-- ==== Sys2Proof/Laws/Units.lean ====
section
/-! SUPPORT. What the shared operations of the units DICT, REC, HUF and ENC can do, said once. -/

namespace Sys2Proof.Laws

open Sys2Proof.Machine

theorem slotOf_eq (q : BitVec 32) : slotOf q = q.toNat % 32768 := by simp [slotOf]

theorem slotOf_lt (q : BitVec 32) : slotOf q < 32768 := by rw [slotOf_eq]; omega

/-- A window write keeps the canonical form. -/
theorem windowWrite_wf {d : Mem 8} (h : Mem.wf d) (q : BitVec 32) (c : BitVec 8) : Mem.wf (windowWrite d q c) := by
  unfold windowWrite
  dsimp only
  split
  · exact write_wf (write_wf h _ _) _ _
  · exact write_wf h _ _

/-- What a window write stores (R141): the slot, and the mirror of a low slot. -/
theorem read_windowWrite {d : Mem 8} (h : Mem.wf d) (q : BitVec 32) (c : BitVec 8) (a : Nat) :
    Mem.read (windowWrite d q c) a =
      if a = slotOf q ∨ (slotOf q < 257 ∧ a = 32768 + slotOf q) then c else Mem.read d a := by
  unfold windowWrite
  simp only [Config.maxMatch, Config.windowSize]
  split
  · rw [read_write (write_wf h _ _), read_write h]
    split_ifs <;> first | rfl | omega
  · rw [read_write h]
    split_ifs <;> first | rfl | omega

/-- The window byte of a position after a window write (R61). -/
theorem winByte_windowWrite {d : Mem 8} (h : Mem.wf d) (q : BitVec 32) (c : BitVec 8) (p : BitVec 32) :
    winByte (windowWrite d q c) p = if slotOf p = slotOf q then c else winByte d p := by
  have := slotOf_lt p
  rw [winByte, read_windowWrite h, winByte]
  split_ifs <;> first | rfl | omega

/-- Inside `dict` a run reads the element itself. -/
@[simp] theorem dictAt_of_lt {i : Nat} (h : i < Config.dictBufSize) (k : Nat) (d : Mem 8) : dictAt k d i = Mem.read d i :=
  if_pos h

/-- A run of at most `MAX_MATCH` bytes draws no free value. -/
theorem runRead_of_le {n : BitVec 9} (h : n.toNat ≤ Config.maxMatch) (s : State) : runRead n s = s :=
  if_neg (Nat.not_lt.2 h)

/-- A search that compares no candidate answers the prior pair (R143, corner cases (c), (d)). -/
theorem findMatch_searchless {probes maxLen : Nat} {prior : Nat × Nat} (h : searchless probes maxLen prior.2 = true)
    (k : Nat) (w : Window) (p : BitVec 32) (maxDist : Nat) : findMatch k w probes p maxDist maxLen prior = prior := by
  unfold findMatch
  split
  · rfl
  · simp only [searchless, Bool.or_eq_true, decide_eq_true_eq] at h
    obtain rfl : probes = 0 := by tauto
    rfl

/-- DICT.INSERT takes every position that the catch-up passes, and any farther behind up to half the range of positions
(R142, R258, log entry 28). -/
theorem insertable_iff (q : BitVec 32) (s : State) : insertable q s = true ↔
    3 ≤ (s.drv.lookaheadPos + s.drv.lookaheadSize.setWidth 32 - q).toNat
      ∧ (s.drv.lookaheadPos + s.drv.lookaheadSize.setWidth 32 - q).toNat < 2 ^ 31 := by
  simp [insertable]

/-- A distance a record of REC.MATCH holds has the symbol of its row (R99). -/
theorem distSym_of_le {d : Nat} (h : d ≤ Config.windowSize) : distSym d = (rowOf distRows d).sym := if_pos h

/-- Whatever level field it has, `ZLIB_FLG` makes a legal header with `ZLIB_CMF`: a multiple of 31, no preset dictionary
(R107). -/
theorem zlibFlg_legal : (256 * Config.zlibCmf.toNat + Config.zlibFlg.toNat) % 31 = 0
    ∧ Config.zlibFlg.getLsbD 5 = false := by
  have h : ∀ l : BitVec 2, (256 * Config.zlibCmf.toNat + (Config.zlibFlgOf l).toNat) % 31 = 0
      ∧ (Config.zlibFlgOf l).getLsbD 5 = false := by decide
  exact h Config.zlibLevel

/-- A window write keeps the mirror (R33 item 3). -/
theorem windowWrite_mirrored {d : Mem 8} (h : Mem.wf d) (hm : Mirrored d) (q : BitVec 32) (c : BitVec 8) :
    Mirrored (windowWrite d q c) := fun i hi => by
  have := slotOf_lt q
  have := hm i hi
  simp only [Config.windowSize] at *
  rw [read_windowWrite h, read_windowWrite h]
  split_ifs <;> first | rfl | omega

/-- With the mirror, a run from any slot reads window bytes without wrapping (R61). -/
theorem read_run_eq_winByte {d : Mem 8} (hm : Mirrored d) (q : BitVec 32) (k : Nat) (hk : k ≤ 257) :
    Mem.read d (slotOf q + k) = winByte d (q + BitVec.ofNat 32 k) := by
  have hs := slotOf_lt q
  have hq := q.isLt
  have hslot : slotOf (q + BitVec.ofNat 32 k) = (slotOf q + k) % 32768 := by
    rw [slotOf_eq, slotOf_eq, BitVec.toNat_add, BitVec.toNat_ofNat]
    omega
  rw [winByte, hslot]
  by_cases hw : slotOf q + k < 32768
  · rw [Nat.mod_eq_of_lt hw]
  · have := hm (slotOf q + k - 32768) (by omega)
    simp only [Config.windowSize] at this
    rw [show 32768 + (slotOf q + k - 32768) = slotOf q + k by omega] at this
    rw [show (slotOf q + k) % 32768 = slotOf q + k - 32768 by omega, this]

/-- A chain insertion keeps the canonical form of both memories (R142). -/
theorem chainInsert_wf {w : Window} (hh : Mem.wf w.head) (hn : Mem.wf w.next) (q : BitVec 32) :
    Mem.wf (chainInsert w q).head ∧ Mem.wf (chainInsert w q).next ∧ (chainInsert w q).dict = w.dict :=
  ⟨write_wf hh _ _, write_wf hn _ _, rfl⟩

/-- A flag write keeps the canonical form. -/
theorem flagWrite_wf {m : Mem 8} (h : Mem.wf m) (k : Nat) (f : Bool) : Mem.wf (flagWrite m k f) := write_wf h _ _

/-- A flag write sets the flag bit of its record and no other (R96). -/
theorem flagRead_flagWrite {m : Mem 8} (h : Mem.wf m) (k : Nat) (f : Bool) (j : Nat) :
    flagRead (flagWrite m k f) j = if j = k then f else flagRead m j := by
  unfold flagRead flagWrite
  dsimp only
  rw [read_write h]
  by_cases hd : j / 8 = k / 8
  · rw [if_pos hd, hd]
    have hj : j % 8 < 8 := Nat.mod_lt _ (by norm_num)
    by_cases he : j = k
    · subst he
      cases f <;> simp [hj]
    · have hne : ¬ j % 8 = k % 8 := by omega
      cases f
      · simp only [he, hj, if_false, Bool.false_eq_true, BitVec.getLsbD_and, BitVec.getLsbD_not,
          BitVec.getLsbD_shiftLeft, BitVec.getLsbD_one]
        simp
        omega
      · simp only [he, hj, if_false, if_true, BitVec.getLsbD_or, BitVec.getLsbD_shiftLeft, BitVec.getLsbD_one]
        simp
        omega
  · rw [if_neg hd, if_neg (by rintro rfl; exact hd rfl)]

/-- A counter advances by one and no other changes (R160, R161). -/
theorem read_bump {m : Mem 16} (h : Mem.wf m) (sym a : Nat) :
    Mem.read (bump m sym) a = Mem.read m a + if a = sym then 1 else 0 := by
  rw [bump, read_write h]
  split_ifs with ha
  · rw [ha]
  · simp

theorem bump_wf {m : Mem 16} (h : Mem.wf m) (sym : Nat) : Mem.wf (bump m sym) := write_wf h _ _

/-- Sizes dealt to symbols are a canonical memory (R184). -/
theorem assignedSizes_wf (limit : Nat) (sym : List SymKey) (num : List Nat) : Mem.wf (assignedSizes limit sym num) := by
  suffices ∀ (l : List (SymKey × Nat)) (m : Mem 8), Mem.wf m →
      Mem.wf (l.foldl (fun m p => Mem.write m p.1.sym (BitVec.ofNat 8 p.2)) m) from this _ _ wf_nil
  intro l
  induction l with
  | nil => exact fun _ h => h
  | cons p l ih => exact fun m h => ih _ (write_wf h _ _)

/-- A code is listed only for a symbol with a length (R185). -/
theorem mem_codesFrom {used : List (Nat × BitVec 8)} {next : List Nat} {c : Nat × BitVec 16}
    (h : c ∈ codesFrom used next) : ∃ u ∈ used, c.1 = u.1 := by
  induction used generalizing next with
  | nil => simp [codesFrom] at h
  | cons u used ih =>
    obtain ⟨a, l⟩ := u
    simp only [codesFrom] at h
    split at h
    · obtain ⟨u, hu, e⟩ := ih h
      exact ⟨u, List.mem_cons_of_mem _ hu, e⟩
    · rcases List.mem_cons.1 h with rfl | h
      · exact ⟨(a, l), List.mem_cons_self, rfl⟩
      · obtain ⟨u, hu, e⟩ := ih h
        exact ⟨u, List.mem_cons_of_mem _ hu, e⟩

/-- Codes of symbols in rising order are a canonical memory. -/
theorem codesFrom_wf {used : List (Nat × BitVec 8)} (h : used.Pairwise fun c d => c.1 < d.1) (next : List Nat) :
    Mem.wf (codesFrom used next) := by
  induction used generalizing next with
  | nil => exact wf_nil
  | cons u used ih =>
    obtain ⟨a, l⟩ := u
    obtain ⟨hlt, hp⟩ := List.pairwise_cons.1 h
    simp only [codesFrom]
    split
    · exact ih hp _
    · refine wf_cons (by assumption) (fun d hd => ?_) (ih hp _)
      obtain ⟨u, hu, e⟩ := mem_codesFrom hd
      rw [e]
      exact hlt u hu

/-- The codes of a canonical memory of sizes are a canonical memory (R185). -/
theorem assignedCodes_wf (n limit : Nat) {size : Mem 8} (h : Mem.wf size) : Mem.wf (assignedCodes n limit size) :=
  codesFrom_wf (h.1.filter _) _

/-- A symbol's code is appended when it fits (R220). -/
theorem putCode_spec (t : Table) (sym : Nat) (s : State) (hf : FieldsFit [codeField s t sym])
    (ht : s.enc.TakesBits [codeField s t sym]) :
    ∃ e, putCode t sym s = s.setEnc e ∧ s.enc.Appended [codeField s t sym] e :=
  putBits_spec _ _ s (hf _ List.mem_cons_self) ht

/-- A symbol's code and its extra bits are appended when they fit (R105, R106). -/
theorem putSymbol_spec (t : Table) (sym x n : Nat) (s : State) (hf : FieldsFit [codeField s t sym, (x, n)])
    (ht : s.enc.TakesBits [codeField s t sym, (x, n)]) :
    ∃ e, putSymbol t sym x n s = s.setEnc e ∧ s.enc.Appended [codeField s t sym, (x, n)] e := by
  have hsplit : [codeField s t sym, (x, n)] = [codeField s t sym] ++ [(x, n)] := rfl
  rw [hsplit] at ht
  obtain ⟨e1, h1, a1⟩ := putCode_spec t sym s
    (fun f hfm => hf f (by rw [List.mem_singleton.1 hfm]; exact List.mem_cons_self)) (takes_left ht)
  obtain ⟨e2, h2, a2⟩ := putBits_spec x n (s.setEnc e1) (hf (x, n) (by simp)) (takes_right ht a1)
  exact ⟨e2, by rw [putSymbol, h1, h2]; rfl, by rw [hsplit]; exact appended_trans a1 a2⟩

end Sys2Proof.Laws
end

··········

### WORK TO COMPLETE
Given the records above, reproduce precisely and only the lines between the line holding "have := slotOf_lt q" and the line holding "memories (R142). -/", inclusive.

### SOLVED PROBLEM
  have := slotOf_lt q
  have := hm i hi
  simp only [Config.windowSize] at *
  rw [read_windowWrite h, read_windowWrite h]
  split_ifs <;> first | rfl | omega

/-- With the mirror, a run from any slot reads window bytes without wrapping (R61). -/
theorem read_run_eq_winByte {d : Mem 8} (hm : Mirrored d) (q : BitVec 32) (k : Nat) (hk : k ≤ 257) :
    Mem.read d (slotOf q + k) = winByte d (q + BitVec.ofNat 32 k) := by
  have hs := slotOf_lt q
  have hq := q.isLt
  have hslot : slotOf (q + BitVec.ofNat 32 k) = (slotOf q + k) % 32768 := by
    rw [slotOf_eq, slotOf_eq, BitVec.toNat_add, BitVec.toNat_ofNat]
    omega
  rw [winByte, hslot]
  by_cases hw : slotOf q + k < 32768
  · rw [Nat.mod_eq_of_lt hw]
  · have := hm (slotOf q + k - 32768) (by omega)
    simp only [Config.windowSize] at this
    rw [show 32768 + (slotOf q + k - 32768) = slotOf q + k by omega] at this
    rw [show (slotOf q + k) % 32768 = slotOf q + k - 32768 by omega, this]

/-- A chain insertion keeps the canonical form of both memories (R142). -/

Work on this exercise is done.